Stored data entries:
◇ ◇ ◇ ◇ ◇

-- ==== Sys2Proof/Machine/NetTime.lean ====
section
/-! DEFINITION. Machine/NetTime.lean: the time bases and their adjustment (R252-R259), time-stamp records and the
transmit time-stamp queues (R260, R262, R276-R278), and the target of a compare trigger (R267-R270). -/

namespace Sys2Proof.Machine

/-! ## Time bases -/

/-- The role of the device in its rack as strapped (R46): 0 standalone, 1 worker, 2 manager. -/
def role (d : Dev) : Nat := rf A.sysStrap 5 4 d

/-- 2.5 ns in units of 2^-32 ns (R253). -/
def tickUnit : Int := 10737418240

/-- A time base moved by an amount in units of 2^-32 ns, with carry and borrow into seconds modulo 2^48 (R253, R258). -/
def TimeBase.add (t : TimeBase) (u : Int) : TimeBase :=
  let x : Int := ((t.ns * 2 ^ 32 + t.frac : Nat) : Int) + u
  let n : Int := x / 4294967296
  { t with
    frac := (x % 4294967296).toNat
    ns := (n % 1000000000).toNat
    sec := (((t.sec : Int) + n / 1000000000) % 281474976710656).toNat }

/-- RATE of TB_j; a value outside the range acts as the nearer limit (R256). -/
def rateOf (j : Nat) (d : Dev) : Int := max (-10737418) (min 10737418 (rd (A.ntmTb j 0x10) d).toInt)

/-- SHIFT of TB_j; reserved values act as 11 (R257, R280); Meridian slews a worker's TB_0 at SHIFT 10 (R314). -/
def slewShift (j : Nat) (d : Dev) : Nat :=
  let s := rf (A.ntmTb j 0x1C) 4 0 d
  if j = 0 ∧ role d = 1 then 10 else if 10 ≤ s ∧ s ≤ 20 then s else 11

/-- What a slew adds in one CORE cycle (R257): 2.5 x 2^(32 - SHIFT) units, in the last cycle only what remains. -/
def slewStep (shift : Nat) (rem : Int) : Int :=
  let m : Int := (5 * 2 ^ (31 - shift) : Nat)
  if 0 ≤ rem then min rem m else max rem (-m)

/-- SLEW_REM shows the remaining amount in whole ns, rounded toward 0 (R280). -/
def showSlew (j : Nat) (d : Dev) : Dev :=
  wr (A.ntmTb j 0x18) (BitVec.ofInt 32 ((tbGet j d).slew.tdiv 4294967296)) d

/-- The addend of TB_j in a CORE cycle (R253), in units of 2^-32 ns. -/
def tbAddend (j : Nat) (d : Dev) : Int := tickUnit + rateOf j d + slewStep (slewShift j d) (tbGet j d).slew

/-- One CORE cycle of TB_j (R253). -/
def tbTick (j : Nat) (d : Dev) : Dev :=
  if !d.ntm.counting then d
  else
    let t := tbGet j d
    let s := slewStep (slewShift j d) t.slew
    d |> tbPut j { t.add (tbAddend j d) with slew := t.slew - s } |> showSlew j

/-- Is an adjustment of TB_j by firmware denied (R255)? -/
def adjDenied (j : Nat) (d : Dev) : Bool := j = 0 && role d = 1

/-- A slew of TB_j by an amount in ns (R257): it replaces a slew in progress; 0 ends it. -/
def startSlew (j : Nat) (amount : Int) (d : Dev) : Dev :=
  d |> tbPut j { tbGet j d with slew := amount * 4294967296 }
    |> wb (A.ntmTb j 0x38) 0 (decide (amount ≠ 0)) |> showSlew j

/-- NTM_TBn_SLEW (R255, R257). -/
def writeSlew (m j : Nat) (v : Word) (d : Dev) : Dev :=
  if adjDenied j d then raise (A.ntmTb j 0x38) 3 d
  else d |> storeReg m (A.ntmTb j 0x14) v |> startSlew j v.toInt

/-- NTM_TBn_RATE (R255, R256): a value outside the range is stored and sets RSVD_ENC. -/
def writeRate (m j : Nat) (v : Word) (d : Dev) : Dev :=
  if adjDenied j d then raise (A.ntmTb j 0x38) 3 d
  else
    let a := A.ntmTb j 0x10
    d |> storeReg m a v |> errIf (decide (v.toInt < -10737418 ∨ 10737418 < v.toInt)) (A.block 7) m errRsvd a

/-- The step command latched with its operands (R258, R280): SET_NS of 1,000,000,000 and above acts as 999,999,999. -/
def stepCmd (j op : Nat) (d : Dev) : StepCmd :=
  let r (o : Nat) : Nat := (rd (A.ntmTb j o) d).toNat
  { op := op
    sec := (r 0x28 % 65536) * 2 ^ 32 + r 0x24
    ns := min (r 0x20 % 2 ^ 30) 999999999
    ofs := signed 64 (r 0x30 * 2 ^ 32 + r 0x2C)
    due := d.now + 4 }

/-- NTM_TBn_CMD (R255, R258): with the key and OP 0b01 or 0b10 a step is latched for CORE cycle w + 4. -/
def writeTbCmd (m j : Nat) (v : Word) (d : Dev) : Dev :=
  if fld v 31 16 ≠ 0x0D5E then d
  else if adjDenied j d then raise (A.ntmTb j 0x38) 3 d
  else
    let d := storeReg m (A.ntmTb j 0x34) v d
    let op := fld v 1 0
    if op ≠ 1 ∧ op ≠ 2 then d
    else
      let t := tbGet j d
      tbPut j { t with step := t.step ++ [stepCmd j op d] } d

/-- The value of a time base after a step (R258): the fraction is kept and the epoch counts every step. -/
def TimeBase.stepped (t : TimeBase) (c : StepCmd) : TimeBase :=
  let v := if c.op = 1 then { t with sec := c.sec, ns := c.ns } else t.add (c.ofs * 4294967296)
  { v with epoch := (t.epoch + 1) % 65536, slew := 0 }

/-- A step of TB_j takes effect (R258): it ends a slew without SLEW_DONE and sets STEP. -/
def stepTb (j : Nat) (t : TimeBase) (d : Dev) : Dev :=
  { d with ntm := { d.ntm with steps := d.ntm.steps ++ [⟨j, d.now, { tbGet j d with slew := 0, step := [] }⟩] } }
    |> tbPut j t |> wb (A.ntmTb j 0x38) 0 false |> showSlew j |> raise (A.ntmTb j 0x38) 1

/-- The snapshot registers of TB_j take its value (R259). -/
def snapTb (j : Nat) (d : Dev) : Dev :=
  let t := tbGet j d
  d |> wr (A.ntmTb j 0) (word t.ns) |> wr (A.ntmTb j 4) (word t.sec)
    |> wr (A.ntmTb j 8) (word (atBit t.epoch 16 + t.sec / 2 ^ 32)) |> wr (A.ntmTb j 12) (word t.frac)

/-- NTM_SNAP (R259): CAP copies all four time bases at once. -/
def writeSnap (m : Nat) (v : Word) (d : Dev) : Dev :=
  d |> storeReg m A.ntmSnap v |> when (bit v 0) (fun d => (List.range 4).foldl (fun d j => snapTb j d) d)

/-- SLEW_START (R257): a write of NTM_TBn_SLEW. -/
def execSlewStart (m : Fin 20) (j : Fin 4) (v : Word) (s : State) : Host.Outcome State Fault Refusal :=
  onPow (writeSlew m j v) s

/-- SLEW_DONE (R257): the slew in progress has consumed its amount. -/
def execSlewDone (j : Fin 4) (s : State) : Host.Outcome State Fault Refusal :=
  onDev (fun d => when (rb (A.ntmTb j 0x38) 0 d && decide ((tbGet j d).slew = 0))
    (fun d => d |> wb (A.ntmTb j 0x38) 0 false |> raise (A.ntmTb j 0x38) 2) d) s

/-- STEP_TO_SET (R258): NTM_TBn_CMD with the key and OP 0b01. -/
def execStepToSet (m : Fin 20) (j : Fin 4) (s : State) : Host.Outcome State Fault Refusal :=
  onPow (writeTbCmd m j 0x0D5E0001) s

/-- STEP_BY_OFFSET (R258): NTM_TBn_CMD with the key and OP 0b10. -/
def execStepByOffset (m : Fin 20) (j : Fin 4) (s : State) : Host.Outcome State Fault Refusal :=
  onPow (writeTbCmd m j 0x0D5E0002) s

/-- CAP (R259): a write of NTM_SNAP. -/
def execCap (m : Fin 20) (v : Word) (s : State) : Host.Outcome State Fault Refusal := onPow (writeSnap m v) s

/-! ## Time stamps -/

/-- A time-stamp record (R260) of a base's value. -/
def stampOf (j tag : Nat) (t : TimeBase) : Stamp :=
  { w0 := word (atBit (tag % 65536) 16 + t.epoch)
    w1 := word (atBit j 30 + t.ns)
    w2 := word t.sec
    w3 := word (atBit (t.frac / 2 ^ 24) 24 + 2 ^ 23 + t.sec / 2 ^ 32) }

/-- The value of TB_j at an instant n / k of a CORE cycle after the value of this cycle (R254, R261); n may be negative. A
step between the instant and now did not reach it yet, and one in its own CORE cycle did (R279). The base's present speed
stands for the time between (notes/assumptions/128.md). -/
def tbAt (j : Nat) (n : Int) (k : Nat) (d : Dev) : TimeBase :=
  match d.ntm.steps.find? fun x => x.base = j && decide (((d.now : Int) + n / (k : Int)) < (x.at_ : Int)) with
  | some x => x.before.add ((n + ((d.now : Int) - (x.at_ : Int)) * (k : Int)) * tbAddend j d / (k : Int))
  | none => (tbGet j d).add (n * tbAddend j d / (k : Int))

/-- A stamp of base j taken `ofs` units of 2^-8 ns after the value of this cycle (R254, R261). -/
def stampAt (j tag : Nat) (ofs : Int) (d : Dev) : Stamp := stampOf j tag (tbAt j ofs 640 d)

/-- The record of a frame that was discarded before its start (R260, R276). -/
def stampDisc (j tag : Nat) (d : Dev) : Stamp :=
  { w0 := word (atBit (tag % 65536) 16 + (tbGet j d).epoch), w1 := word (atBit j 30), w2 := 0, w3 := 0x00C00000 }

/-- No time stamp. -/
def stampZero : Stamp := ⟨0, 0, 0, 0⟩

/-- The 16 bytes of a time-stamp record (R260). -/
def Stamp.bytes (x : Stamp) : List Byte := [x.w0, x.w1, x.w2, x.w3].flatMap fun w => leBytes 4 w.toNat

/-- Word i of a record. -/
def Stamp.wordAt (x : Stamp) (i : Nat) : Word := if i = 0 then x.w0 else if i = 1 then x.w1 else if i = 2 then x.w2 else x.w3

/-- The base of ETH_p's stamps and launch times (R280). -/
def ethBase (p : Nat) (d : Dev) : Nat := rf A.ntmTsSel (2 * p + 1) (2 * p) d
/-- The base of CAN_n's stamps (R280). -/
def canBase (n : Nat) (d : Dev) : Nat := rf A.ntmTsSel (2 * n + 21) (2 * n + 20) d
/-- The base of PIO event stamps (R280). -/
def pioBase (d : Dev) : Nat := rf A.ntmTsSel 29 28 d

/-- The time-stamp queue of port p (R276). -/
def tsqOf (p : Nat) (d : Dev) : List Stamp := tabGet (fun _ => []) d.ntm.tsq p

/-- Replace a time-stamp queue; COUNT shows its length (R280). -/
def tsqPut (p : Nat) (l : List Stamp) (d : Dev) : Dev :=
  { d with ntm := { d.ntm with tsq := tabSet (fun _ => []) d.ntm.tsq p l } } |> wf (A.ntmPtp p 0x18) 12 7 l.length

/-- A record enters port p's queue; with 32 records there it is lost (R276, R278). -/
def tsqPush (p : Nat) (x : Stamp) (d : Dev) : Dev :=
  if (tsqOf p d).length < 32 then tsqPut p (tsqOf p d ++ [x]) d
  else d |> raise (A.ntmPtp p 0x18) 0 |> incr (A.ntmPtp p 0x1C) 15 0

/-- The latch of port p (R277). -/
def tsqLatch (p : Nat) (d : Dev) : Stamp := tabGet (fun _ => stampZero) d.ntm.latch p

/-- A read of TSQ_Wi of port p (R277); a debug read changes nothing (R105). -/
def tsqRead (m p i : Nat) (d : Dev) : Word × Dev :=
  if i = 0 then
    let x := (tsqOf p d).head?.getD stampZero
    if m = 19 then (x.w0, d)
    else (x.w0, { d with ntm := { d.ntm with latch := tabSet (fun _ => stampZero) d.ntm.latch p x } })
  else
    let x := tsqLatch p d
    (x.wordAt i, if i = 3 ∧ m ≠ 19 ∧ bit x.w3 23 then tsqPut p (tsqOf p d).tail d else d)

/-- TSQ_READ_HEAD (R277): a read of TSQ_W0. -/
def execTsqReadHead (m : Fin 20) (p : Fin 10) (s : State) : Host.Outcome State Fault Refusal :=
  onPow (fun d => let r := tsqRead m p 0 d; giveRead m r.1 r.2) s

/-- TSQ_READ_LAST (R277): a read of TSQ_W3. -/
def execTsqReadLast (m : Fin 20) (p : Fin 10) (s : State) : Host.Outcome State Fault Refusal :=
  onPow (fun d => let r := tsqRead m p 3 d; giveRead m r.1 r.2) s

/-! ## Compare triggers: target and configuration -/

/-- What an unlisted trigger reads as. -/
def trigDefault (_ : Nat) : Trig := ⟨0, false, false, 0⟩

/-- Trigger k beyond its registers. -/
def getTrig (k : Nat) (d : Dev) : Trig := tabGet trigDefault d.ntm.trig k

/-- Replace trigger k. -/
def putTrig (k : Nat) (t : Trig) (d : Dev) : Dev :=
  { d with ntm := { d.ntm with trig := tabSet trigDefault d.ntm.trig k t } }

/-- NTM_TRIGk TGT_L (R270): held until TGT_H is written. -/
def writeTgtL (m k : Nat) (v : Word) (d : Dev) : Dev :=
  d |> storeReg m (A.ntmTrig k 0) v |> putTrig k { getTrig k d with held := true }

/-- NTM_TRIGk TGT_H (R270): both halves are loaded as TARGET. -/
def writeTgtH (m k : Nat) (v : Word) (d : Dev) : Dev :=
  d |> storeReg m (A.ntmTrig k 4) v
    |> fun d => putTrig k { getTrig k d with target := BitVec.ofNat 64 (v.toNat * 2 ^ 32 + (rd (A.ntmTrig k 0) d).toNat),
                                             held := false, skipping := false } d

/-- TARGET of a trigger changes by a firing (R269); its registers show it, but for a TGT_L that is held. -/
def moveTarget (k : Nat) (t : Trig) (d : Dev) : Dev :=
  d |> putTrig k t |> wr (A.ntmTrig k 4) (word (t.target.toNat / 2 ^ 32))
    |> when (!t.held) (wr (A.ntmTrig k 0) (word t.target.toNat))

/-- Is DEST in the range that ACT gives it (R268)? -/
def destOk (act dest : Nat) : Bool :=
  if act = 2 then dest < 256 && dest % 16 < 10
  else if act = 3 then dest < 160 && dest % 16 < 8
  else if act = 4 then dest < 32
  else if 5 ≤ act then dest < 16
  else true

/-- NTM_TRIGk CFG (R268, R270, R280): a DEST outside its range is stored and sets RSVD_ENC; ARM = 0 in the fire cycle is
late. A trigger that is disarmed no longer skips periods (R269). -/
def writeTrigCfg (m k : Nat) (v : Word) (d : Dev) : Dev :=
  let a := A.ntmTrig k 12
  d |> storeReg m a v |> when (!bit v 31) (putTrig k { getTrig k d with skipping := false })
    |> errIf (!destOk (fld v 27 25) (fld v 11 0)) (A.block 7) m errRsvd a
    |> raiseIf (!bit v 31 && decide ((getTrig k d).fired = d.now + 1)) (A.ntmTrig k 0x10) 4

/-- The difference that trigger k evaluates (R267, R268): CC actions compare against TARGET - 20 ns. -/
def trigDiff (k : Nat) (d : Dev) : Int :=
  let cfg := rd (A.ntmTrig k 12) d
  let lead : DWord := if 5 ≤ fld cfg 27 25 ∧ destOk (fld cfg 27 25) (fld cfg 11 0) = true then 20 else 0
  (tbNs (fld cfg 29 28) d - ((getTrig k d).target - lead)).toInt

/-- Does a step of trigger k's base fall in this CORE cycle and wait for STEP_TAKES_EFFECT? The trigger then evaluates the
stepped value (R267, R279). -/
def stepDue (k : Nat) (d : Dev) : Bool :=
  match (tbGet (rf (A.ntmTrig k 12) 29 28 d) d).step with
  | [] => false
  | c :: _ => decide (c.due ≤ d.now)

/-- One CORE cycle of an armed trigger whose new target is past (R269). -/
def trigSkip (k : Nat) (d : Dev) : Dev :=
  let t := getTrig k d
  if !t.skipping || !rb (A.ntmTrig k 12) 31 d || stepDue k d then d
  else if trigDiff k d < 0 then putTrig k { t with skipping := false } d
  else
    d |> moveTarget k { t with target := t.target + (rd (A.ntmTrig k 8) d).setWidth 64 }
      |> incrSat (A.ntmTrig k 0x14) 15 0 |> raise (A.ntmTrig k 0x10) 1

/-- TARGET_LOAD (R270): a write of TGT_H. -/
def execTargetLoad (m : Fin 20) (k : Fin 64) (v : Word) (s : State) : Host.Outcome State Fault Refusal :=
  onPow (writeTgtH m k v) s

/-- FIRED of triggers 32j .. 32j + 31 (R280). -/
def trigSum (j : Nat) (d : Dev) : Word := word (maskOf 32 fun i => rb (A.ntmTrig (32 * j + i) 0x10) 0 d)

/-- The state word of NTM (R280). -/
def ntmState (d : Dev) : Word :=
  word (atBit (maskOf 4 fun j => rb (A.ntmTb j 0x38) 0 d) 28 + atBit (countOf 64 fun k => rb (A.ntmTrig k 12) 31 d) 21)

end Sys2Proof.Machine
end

◇ ◇ ◇ ◇ ◇

▸ Assignment:
Return, with no change at all, every line in the entries above from the line containing "else if 5 ≤ act then dest < 16" through the line containing "0)) (A.block 7) m errRsvd a".

▸ Written reply:
  else if 5 ≤ act then dest < 16
  else true

/-- NTM_TRIGk CFG (R268, R270, R280): a DEST outside its range is stored and sets RSVD_ENC; ARM = 0 in the fire cycle is
late. A trigger that is disarmed no longer skips periods (R269). -/
def writeTrigCfg (m k : Nat) (v : Word) (d : Dev) : Dev :=
  let a := A.ntmTrig k 12
  d |> storeReg m a v |> when (!bit v 31) (putTrig k { getTrig k d with skipping := false })
    |> errIf (!destOk (fld v 27 25) (fld v 11 0)) (A.block 7) m errRsvd a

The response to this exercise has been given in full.